There’s no smoking gun evidence that data brokers are intentionally conspiring to evade privacy laws. Let’s call it “evolution” toward collection of data from devices that are not tied to specific individuals. The data brokers are already well on their way.
Even if your name is removed from a California broker’s database, there are many ways for other systems to reconstruct you from clues. Your TV viewing habits, location patterns, device usage, and household characteristics are more than enough for advertising or profiling, and companies outside of California can almost certainly match you back to the other personal data they still hold and emerge triumphantly with your name attached once again.
We live in a world where data is combined and recombined constantly.
Big companies adapt to regulation by flowing into categories that are harder to regulate.
Water finding the cracks.
Economic incentives
Data has value. The data brokers might not act illegally, but they are hardwired to pay attention to both compliance and business interests. Privacy laws are more like yellow lights than red lights.

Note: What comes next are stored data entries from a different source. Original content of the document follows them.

/-- A decision is made at its wall tick: its effective window is fixed, its keep window leaves, and a HEAD's KEEP waits for
the next ring frame (R160 to R165, R170). -/
def State.makeDecision (s : State) (p : PendDec) : State :=
  let w := s.window p.t p.pre p.post
  let d : Dec := ⟨p.t, (p.hit.getD 0) % 2048, p.hit.isNone, p.mask.headD 0, p.mask, w.1, w.2.1, w.2.2.1⟩
  let s1 := s.setWhisk { s.cd.whisk with decs := s.cd.whisk.decs ++ [d] }
  let s2 := (((s1.count Reg.TRG_TRUNC_CNT w.2.2.2).eventIf w.2.2.1 Reg.TRG_EVT [2]).count Reg.TRG_DEC_CNT 1).keepOut p.t
  if s2.role = .head then { s2 with ring := { s2.ring with pendKeep := s2.ring.pendKeep ++ [(s2.rd.activeB, p.t)] } }
  else s2

/-- The decisions that are due when tick `e` is evaluated are made (R173). -/
def State.makeDue (s : State) (e : Nat) : State :=
  let w := s.cd.whisk
  (w.pend.filter (fun p => decide (p.t + 3 ≤ e))).foldl State.makeDecision
    (s.setWhisk { w with pend := w.pend.filter (fun p => !decide (p.t + 3 ≤ e)) })

/-! ### Evaluation -/

/-- The Whisk starts at a tick with cleared state (R150), and with it the counts of TRG_RULE_CNT: at a run's start, by its register
table, and when CALIB is entered too, DESIGN CHOICE of log entry 175. -/
def State.whiskStart (s : State) (t : Nat) : State :=
  let s1 := s.setCd { s.cd with whisk := { Whisk.reset with on := true, start := t, next := t }, toWhisk := [] }
  let p := s.phys Reg.TRG_RULE_CNT
  s1.resetRegs (fun k => decide (k ≥ 0x1000000) && k % 0x1000000 == p)

/-- The last tick to evaluate, where the run has an end (R150). -/
def State.lastEval (s : State) : Option Nat :=
  if s.run.active then s.run.sl.map (fun l => s.firstTick l + 2 ^ s.k - 1) else none

/-- Does a word of MEM 0x24 hold an entry in use: an enabled rule, a channel that belongs to a region, an evaluated region
(R153, R155, R345)? -/
def State.tableInUse (s : State) (idx : Nat) : Bool :=
  if idx < 512 then bitOf (s.ruleWord (idx / 8) 0) 31
  else [2 * (idx - 512), 2 * (idx - 512) + 1].any (fun e =>
    let w := Sparse.get 0 s.cd.regions e
    if e < 4096 then bitOf w 16 || bitOf w 17 else bitOf w 31)

/-- Table words of the Whisk with an error are read (R334, R345). -/
def State.readTables (s : State) : State :=
  let d := s.activeDie
  let idx := (s.err.bad.filter (fun b => b.die == d && b.mem == 0x24 && b.kind != 3)).map BadWord.idx ++
    (s.err.raw.filter (fun r => r.die == d && r.mem == 0x24)).map RawWord.idx
  (idx.filter s.tableInUse).foldl (fun t i => (t.memRead d 0x24 i).2) s

/-- A summary term rises in a LIMB (R170, R171). -/
def State.summaryRise (s : State) (j t : Nat) : State :=
  let n := t / 8
  let b := s.rd.activeB
  let old := ((s.ring.summary.find? (fun e => e.1 == b && e.2.1 == n)).map (fun e => e.2.2)).getD 0
  let new := if bitOf old (4 * j + 3) then old else putBits old (4 * j + 3) (4 * j) (8 + t % 8)
  let rest := s.ring.summary.filter (fun e => !(e.1 == b && e.2.1 == n) && decide (n ≤ e.2.1 + 256))
  let s1 := { s with ring := { s.ring with summary := rest ++ [(b, n, new)] } }
  s1.countAt (instKey (s1.phys Reg.TRG_RULE_CNT) j) 0xFFFFFFFF 1

/-- Tick `t` is evaluated. -/
def State.evalTick (s : State) (t : Nat) : State :=
  let s := s.readTables.readCrit 0x26 0 16777216
  let quiet := s.silentAt t
  let w := s.cd.whisk
  let s1 := s.setWhisk { w with
    prims := (w.prims.filter (fun p => decide (t < (if p.silent then p.tag else p.c / 2048) + 256))) ++
      quiet.map (fun q => Prim.mk q.1 0 q.2 0 false true t),
    quiet := quiet.foldl (fun l q => setIns (4 * q.1 + q.2) l) w.quiet,
    bus := w.bus.filter (fun b => decide (t < b.2.2 + 64)) }
  let rules := (List.range (if s1.role = .limb then 4 else 64)).filter s1.ruleOn
  let vals := rules.map (fun r => (r, s1.tree r t))
  let fired := (vals.filter (fun v => v.2 && !(s1.cd.whisk.rule v.1).prev)).map Prod.fst
  let high := (vals.filter Prod.snd).map Prod.fst
  let w1 := (List.range 64).foldl (fun v r =>
    let x := v.rule r
    if x.prev = high.contains r then v else v.setRule r { x with prev := high.contains r }) s1.cd.whisk
  let s2 := s1.setWhisk { w1 with next := t + 1 }
  if s2.role = .limb then fired.foldl (fun u j => u.summaryRise j t) s2
  else
    let g := fired.foldl (fun (acc : List Nat × State) r =>
      let x := acc.2.gates r t
      (if x.1 then acc.1 ++ [r] else acc.1, x.2)) ([], s2)
    g.2.passRules g.1 t

/-- The wall tick at which tick `t` is evaluated has come; the catch-up of a restart does not wait for it (R149, R323). -/
def State.evalWait (s : State) (t : Nat) : State := if s.rd.step = 5 then s else s.advanceTo (t + s.evalLag)

/-- The Whisk evaluates its next tick when the wall tick has come; with EN = 0 the tick passes. After the last tick of the run its
last decisions are made (R149, R150). -/
def State.whiskNext (s : State) : State :=
  let w := s.cd.whisk
  if !w.on then s
  else if (match s.lastEval with
      | some l => decide (w.next > l)
      | none => false) then
    let t := (s.evalWait (w.next + 2)).makeDue (w.next + 2)
    t.setWhisk { t.cd.whisk with on := false }
  else
    let s := (s.evalWait w.next).makeDue w.next
    if s.bit Reg.TRG_CTRL 0 then s.evalTick w.next else s.setWhisk { s.cd.whisk with next := w.next + 1 }

/-- R148, R149: a HIT reaches the Whisk. -/
def execPrimitiveArrival (s : State) : Outcm :=
  .next (match s.cd.toWhisk with
    | [] => s
    | p :: rest =>
      let s1 := s.setCd { s.cd with toWhisk := rest }
      let w := s1.cd.whisk
      let tick := p.c / 2048
      let after : Bool := match s1.lastEval with
        | some l => decide (tick > l)
        | none => false
      if !w.on ∨ !s1.bit Reg.TRG_CTRL 0 then s1
      else if s1.rd.step = 4 ∧ tick < w.next then
        if after then s1 else s1.setWhisk { w with prims := w.prims ++ [{ p with tag := 0 }] }
      else if tick < w.start ∨ after then s1
      else
        let p' := { p with tag := w.next }
        if tick < w.next then
          ((s1.setWhisk { w with prims := w.prims ++ [p'] }).count Reg.TRG_LATE_PRIM_CNT 1).event Reg.TRG_EVT [1]
        else
          s1.setWhisk { w with
            prims := w.prims ++ [p'], lastHit := Sparse.ins p.chan tick w.lastHit,
            quiet := w.quiet.filter (fun q => q / 4 != p.chan) })

/-- X of a release-through notice (R165): the latest evaluated tick before every decision still to be made, less KEEP_PRE,
plus 1. -/
def State.releaseX (s : State) : Nat := (s.cd.whisk.pend.map PendDec.t).foldl min s.cd.whisk.next - s.keepPre

/-- R165: the active CD sends a release-through notice to its own FED. -/
def execReleaseThroughSend (s : State) : Outcm :=
  let w := s.cd.whisk
  .next (if s.role = .limb ∨ !w.on ∨ !s.bit Reg.TRG_CTRL 0 ∨ w.next ≤ w.start then s
    else
      let t := s.setWhisk { w with sentThrough := some (w.next - 1) }
      { t with out := t.out ++ [.release s.cd.gen s.releaseX] })

/-! ### The ring -/

/-- Slot `i` of a ring frame (R168). -/
def slotOf (f : BitVec 128) (i : Nat) : BitVec 16 := f.extractLsb' (16 * i) 16

/-- A frame with slot `i` replaced. -/
def setSlot (f : BitVec 128) (i : Nat) (t : BitVec 16) : BitVec 128 := putBits f (16 * i + 15) (16 * i) t.toNat

/-- The training frame (R169). -/
def trainingFrame : BitVec 128 := 0xFFF00300_FFF00200_FFF00100_FFF00000#128

/-- Does a frame open with a run of exactly 12 ones on every pair, as a training frame does (R169). -/
def looksTraining (f : BitVec 128) : Bool :=
  (List.range 4).all (fun j => (f.extractLsb' (32 * j + 19) 13) == 0x1FFE#13)

/-- Is a frame a training frame: slot 0 of one is zero, while a token frame that matches the pattern carries its token there
(R169). -/
def isTraining (f : BitVec 128) : Bool := looksTraining f && bits (slotOf f 0) 15 14 == 0

/-- Are the pair numbers of a training frame right. -/
def pairsRight (f : BitVec 128) : Bool := (List.range 4).all (fun j => (f.extractLsb' (32 * j + 8) 2).toNat == j)

/-- Does the trigger bus carry tokens, not training, in this mode (R169, R170). -/
def State.tokenMode (s : State) : Bool :=
  s.hk.mode == .run || s.hk.mode == .drain || s.hk.mode == .calib || (s.hk.mode == .safe && !s.hk.safeDrained)

/-- Is a ring check in progress: on the way from SIMMER to RUN or CALIB (R169). -/
def State.ringChecking (s : State) : Bool :=
  s.hk.mode == .simmer && (s.hk.target == some .run || s.hk.target == some .calib)

/-- The ring enters fault (R175). -/
def State.ringFails (s : State) (align : Bool) : State :=
  let was := s.ringFault
  let s1 := if align then { s with ring := { s.ring with alignFault := true } }
    else { s with ring := { s.ring with fault := true } }
  s1.eventIf (!was) Reg.TRG_EVT [3]

/-- A training frame is checked (R169). -/
def State.trainSeen (s : State) (ok : Bool) : State :=
  let r := s.ring
  if ok then
    if r.agree + 1 ≥ 16 then { s with ring := { r with agree := 16, disagree := 0, aligned := true, alignFault := false } }
    else { s with ring := { r with agree := r.agree + 1, disagree := 0 } }
  else
    let s1 := { s with ring := { r with agree := 0, disagree := r.disagree + 1 } }
    if r.aligned ∧ r.disagree + 1 ≥ 3 then ({ s1 with ring := { s1.ring with aligned := false } }).ringFails true else s1

/-- Is a received frame a training frame: where the trigger bus carries no tokens, one with the run of R169 on some pair is one too,
damaged on the others. -/
def State.trainingIn (s : State) (f : BitVec 128) : Bool :=
  isTraining f || (!s.tokenMode && bits (slotOf f 0) 15 14 == 0 &&
    (List.range 4).any (fun j => (f.extractLsb' (32 * j + 19) 13) == 0x1FFE#13))

/-- Does a training frame agree (R169): its run on every pair, the pair numbers, and the offsets. -/
def trainingOk (f : BitVec 128) (skew : Bool) : Bool := looksTraining f && pairsRight f && !skew

/-- What a receiver makes of the pattern of R169 in a frame: a training frame is checked, a token frame that matches only
confirms the alignment. -/
def State.patternSeen (s : State) (train : Bool) (f : BitVec 128) (skew : Bool) : State :=
  if train then s.trainSeen (trainingOk f skew)
  else if trainingOk f skew && s.ring.aligned then s.trainSeen true else s

/-- The ring check of a HEAD begins with the transition: the frames that agree are counted from there (R169). -/
def State.checkBegins (s : State) : State :=
  if s.role = .head then { s with ring := { s.ring with agree := 0 } } else s

/-- One frame's checks of R175 passed or failed: three failures in a row are a fault. -/
def State.ringCheckFrame (s : State) (ok : Bool) : State :=
  if ok then { s with ring := { s.ring with bad := 0 } }
  else
    let s1 := { s with ring := { s.ring with bad := s.ring.bad + 1 } }
    if s1.ring.bad ≥ 3 then s1.ringFails false else s1

/-- The HBD's choice among the two CDs' offers for slot 0 of a HEAD (R174): a KEEP of either, one that differs from it in the
next frame, before the RELEASE of the authorised CD; a late offer of the other CD is dropped. -/
def State.offerToken (s : State) : BitVec 16 × State :=
  let ks := s.ring.pendKeep.filter (fun k => s.heard k.1)
  match ks with
  | d :: rest =>
    (BitVec.ofNat 16 (0x4000 + d.2 % 16384),
      { s with ring := { s.ring with pendKeep := rest.filter (fun k => k.2 != d.2) } })
  | [] => (BitVec.ofNat 16 (0x8000 + s.releaseX % 16384), { s with ring := { s.ring with pendKeep := [] } })

/-- The HEAD's slot 0 token of the frame that begins at tick `t`, and the state it leaves (R170, R174, R176). -/
def State.headToken (s : State) (t : Nat) : BitVec 16 × State :=
  if !s.tokenMode then (0, s)
  else match s.ring.task with
    | some (n, rs) =>
      if n < 64 then
        (BitVec.ofNat 16 (0xC000 + t % 16384), { s with ring := { s.ring with task := some (n + 1, rs) } })
      else s.offerToken
    | none => s.offerToken

/-- R168, R169, R170: the HEAD originates a ring frame. -/
def execRingFrameOriginate (now : Nat) (s : State) : Outcm :=
  .next (let s := s.advanceTo now
    if s.role ≠ .head ∨ !s.aclkRuns then s
    else
      let x := s.tb.tn / 8
      let train := s.ringChecking || (!s.tokenMode && x % 64 == 0)
      let r := s.headToken (8 * x)
      let f : BitVec 128 := if train then trainingFrame else setSlot 0 0 r.1
      let t := if train then s else r.2
      { t with
        ring := { t.ring with sent := t.ring.sent ++ [(x, slotOf f 0, train)] },
        out := t.out ++ [.ring f] })

/-- A 14-bit tick widened against the present tick (R170). -/
def State.widen14 (s : State) (v : Nat) : Int := (s.tb.tn : Int) + sdiffW 14 v s.tb.tn

/-- A LIMB acts on a KEEP token with trigger tick `t` (R167); the start of its window is cut as in R163. -/
def State.limbKeep (s : State) (t : Nat) : State :=
  let p := 2 ^ s.k
  let a := if s.run.active then max (t - s.limbPre) (s.firstTick s.run.sf) else t - s.limbPre
  let closed := s.run.active && decide ((a / p + 1) * p + s.late ≤ s.tb.tn)
  let b := if closed then (s.tb.tn - s.late) / p * p else a
  let w := s.cd.whisk
  let s1 := s.setWhisk { w with windows := w.windows ++ [(b, t + s.limbPost)] }
  let s2 := { s1 with ring := { s1.ring with keepLag := max s1.ring.keepLag (s1.tb.tn - t) } }
  let s3 := s2.keepOut t
  if closed then ((s3.lossOldest s3.source 0 4095 0 2).count Reg.TRG_TRUNC_CNT 1).event Reg.TRG_EVT [2] else s3

/-- A LIMB checks slot 0 of a frame (R175) and acts on it (R167). -/
def State.limbToken (s : State) (tok : BitVec 16) : State :=
  let ty := bits tok 15 14
  let lag := (s.tb.tn : Int) - s.widen14 (bits tok 13 0)
  let ok := decide (ty = 0 ∨ ty = 3) || decide (0 ≤ lag ∧ lag ≤ 2047)
  let s1 := s.ringCheckFrame ok
  if !ok then s1
  else
    let t := (s1.widen14 (bits tok 13 0)).toNat
    if ty = 1 then s1.limbKeep t
    else if ty = 2 then { s1 with out := s1.out ++ [.release s1.cd.gen t] }
    else s1

/-- R168, R169: a LIMB receives a whole ring frame. -/
def execRingFrameReceive (frame : BitVec 128) (skew : Bool) (now : Nat) (s : State) : Outcm :=
  .next (let s := s.advanceTo now
    if s.role ≠ .limb ∨ !s.aclkRuns then s
    else
      let s1 := { s with ring := { s.ring with rx := some (frame, s.tb.tn) } }
      let s2 := s1.patternSeen (s.trainingIn frame) frame skew
      if s.trainingIn frame then s2 else s2.limbToken (slotOf frame 0))

/-- Two CDs' summary tokens merged term by term (R174): ACT is the OR, TICK the smaller among the active. -/
def mergeSummary (x y : BitVec 16) : BitVec 16 :=
  (List.range 4).foldl (fun r j =>
    let a := bits x (4 * j + 3) (4 * j)
    let b := bits y (4 * j + 3) (4 * j)
    putBits r (4 * j + 3) (4 * j) (if a < 8 then (if b < 8 then 0 else b) else if b < 8 then a else min a b)) 0

/-- A LIMB's own token in a frame that it finished receiving at tick `t`: what its CDs offer for the evaluated frame, merged
(R170, R171, R174). -/
def State.limbSlot (s : State) (f : BitVec 128) (t : Nat) : BitVec 16 :=
  if bits (slotOf f 0) 15 14 = 3 then BitVec.ofNat 16 (0xC000 + t % 16384)
  else if t < s.trgA + 8 then 0
  else
    ((s.ring.summary.filter (fun e => e.2.1 == (t - s.trgA - 8) / 8 && s.heard e.1)).map (fun e => e.2.2)).foldl
      mergeSummary 0

/-- R168: a LIMB forwards the frame 4 ticks later; a training frame goes on unchanged (R169). -/
def execRingFrameForward (s : State) : Outcm :=
  .next (match s.ring.rx with
    | none => s
    | some (f, t) =>
      let s := s.advanceTo (t + 4)
      let g := if s.trainingIn f then f else setSlot f s.source (s.limbSlot f t)
      { s with ring := { s.ring with rx := none }, out := s.out ++ [.ring g] })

The data ecosystem is built to distribute, duplicate, and persist. Privacy efforts like DROP push back against that, and they do make a difference.
But they are operating against a system that behaves less like a filing cabinet and more like a living network. You can prune it. You can shape it. You can even cut off major branches.
It just keeps finding ways to grow.
We don’t know yet what the effect will be of the penalties in California law for noncompliance with the DROP requirements. The California Privacy Protection Agency and the state Attorney General can bring enforcement actions. Penalties can run up to $2,500 per violation, or $7,500 for intentional violations or those involving minors.
Early enforcement actions have resulted in settlements for tens or hundreds of thousands of dollars. For many of these companies, that is less of a catastrophic event and more like an unexpected Tuesday expense.
Large, well-known companies with reputations to protect tend to comply more carefully. They hire lawyers, build systems, and worry about headlines. Most data brokers, though, are not household names. They operate in the shadows and they’re not frightened by loss of reputation.
California is paying attention to privacy. That by itself is sufficient to shift the conversation. Sign up for DROP, get that barrier in the data stream, make your profile more difficult to use and abuse.
But don’t expect miracles. The river isn’t going to stop flowing. The surveillance industry will continue to spy on you and engage in a mix of earnest compliance and strategic interpretation, like a toddler agreeing to bedtime while renegotiating every term of the treaty.